# WHAT IS REQUIRED
Look through the data below for the line with "s.stats := rfl" and the line with "s.saf := rfl", then output those two and all lines in between, exactly as written.

== MATERIAL FOR THIS TASK ==

-- ==== Sys2Proof/Laws/State.lean ====
section
/-!
SUPPORT. What each update of the state leaves alone: one lemma per field and update.
-/

namespace Sys2Proof.Machine

/-! ## setRegW -/

@[simp] theorem setRegW_pending (s : State) (f : Fld) (i k v : Nat) : (setRegW s f i k v).pending = s.pending := rfl
@[simp] theorem setRegW_free (s : State) (f : Fld) (i k v : Nat) : (setRegW s f i k v).free = s.free := rfl
@[simp] theorem setRegW_mem (s : State) (f : Fld) (i k v : Nat) : (setRegW s f i k v).mem = s.mem := rfl
@[simp] theorem setRegW_bad (s : State) (f : Fld) (i k v : Nat) : (setRegW s f i k v).bad = s.bad := rfl
@[simp] theorem setRegW_ticks (s : State) (f : Fld) (i k v : Nat) : (setRegW s f i k v).ticks = s.ticks := rfl
@[simp] theorem setRegW_sec (s : State) (f : Fld) (i k v : Nat) : (setRegW s f i k v).sec = s.sec := rfl
@[simp] theorem setRegW_ns (s : State) (f : Fld) (i k v : Nat) : (setRegW s f i k v).ns = s.ns := rfl
@[simp] theorem setRegW_frac (s : State) (f : Fld) (i k v : Nat) : (setRegW s f i k v).frac = s.frac := rfl
@[simp] theorem setRegW_done (s : State) (f : Fld) (i k v : Nat) : (setRegW s f i k v).done = s.done := rfl
@[simp] theorem setRegW_loopFree (s : State) (f : Fld) (i k v : Nat) : (setRegW s f i k v).loopFree = s.loopFree := rfl
@[simp] theorem setRegW_lateCfg (s : State) (f : Fld) (i k v : Nat) : (setRegW s f i k v).lateCfg = s.lateCfg := rfl
@[simp] theorem setRegW_lat (s : State) (f : Fld) (i k v : Nat) : (setRegW s f i k v).lat = s.lat := rfl
@[simp] theorem setRegW_safeA (s : State) (f : Fld) (i k v : Nat) : (setRegW s f i k v).safeA = s.safeA := rfl
@[simp] theorem setRegW_safeB (s : State) (f : Fld) (i k v : Nat) : (setRegW s f i k v).safeB = s.safeB := rfl
@[simp] theorem setRegW_rcNs (s : State) (f : Fld) (i k v : Nat) : (setRegW s f i k v).rcNs = s.rcNs := rfl
@[simp] theorem setRegW_tl (s : State) (f : Fld) (i k v : Nat) : (setRegW s f i k v).tl = s.tl := rfl
@[simp] theorem setRegW_cores (s : State) (f : Fld) (i k v : Nat) : (setRegW s f i k v).cores = s.cores := rfl
@[simp] theorem setRegW_tsk (s : State) (f : Fld) (i k v : Nat) : (setRegW s f i k v).tsk = s.tsk := rfl
@[simp] theorem setRegW_chn (s : State) (f : Fld) (i k v : Nat) : (setRegW s f i k v).chn = s.chn := rfl
@[simp] theorem setRegW_mram (s : State) (f : Fld) (i k v : Nat) : (setRegW s f i k v).mram = s.mram := rfl
@[simp] theorem setRegW_recQ (s : State) (f : Fld) (i k v : Nat) : (setRegW s f i k v).recQ = s.recQ := rfl
@[simp] theorem setRegW_recDrop (s : State) (f : Fld) (i k v : Nat) : (setRegW s f i k v).recDrop = s.recDrop := rfl
@[simp] theorem setRegW_opAt (s : State) (f : Fld) (i k v : Nat) : (setRegW s f i k v).opAt = s.opAt := rfl
@[simp] theorem setRegW_lnk (s : State) (f : Fld) (i k v : Nat) : (setRegW s f i k v).lnk = s.lnk := rfl
@[simp] theorem setRegW_stats (s : State) (f : Fld) (i k v : Nat) : (setRegW s f i k v).stats = s.stats := rfl
@[simp] theorem setRegW_saf (s : State) (f : Fld) (i k v : Nat) : (setRegW s f i k v).saf = s.saf := rfl
@[simp] theorem setRegW_gens (s : State) (f : Fld) (i k v : Nat) : (setRegW s f i k v).gens = s.gens := rfl
@[simp] theorem setRegW_axes (s : State) (f : Fld) (i k v : Nat) : (setRegW s f i k v).axes = s.axes := rfl
@[simp] theorem setRegW_loops (s : State) (f : Fld) (i k v : Nat) : (setRegW s f i k v).loops = s.loops := rfl
@[simp] theorem setRegW_trc (s : State) (f : Fld) (i k v : Nat) : (setRegW s f i k v).trc = s.trc := rfl
@[simp] theorem setRegW_lio (s : State) (f : Fld) (i k v : Nat) : (setRegW s f i k v).lio = s.lio := rfl
@[simp] theorem setRegW_bsn (s : State) (f : Fld) (i k v : Nat) : (setRegW s f i k v).bsn = s.bsn := rfl
@[simp] theorem setRegW_time (s : State) (f : Fld) (i k v : Nat) : (setRegW s f i k v).time = s.time := rfl
@[simp] theorem setRegW_pair (s : State) (f : Fld) (i k v : Nat) : (setRegW s f i k v).pair = s.pair := rfl
@[simp] theorem setRegW_statAt (s : State) (f : Fld) (i k v : Nat) : (setRegW s f i k v).statAt = s.statAt := rfl
@[simp] theorem setRegW_can (s : State) (f : Fld) (i k v : Nat) : (setRegW s f i k v).can = s.can := rfl
@[simp] theorem setRegW_rcd (s : State) (f : Fld) (i k v : Nat) : (setRegW s f i k v).rcd = s.rcd := rfl
@[simp] theorem setRegW_pnl (s : State) (f : Fld) (i k v : Nat) : (setRegW s f i k v).pnl = s.pnl := rfl
@[simp] theorem setRegW_pwr (s : State) (f : Fld) (i k v : Nat) : (setRegW s f i k v).pwr = s.pwr := rfl
@[simp] theorem setRegW_host (s : State) (f : Fld) (i k v : Nat) : (setRegW s f i k v).host = s.host := rfl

===

# RESULT
@[simp] theorem setRegW_stats (s : State) (f : Fld) (i k v : Nat) : (setRegW s f i k v).stats = s.stats := rfl
@[simp] theorem setRegW_saf (s : State) (f : Fld) (i k v : Nat) : (setRegW s f i k v).saf = s.saf := rfl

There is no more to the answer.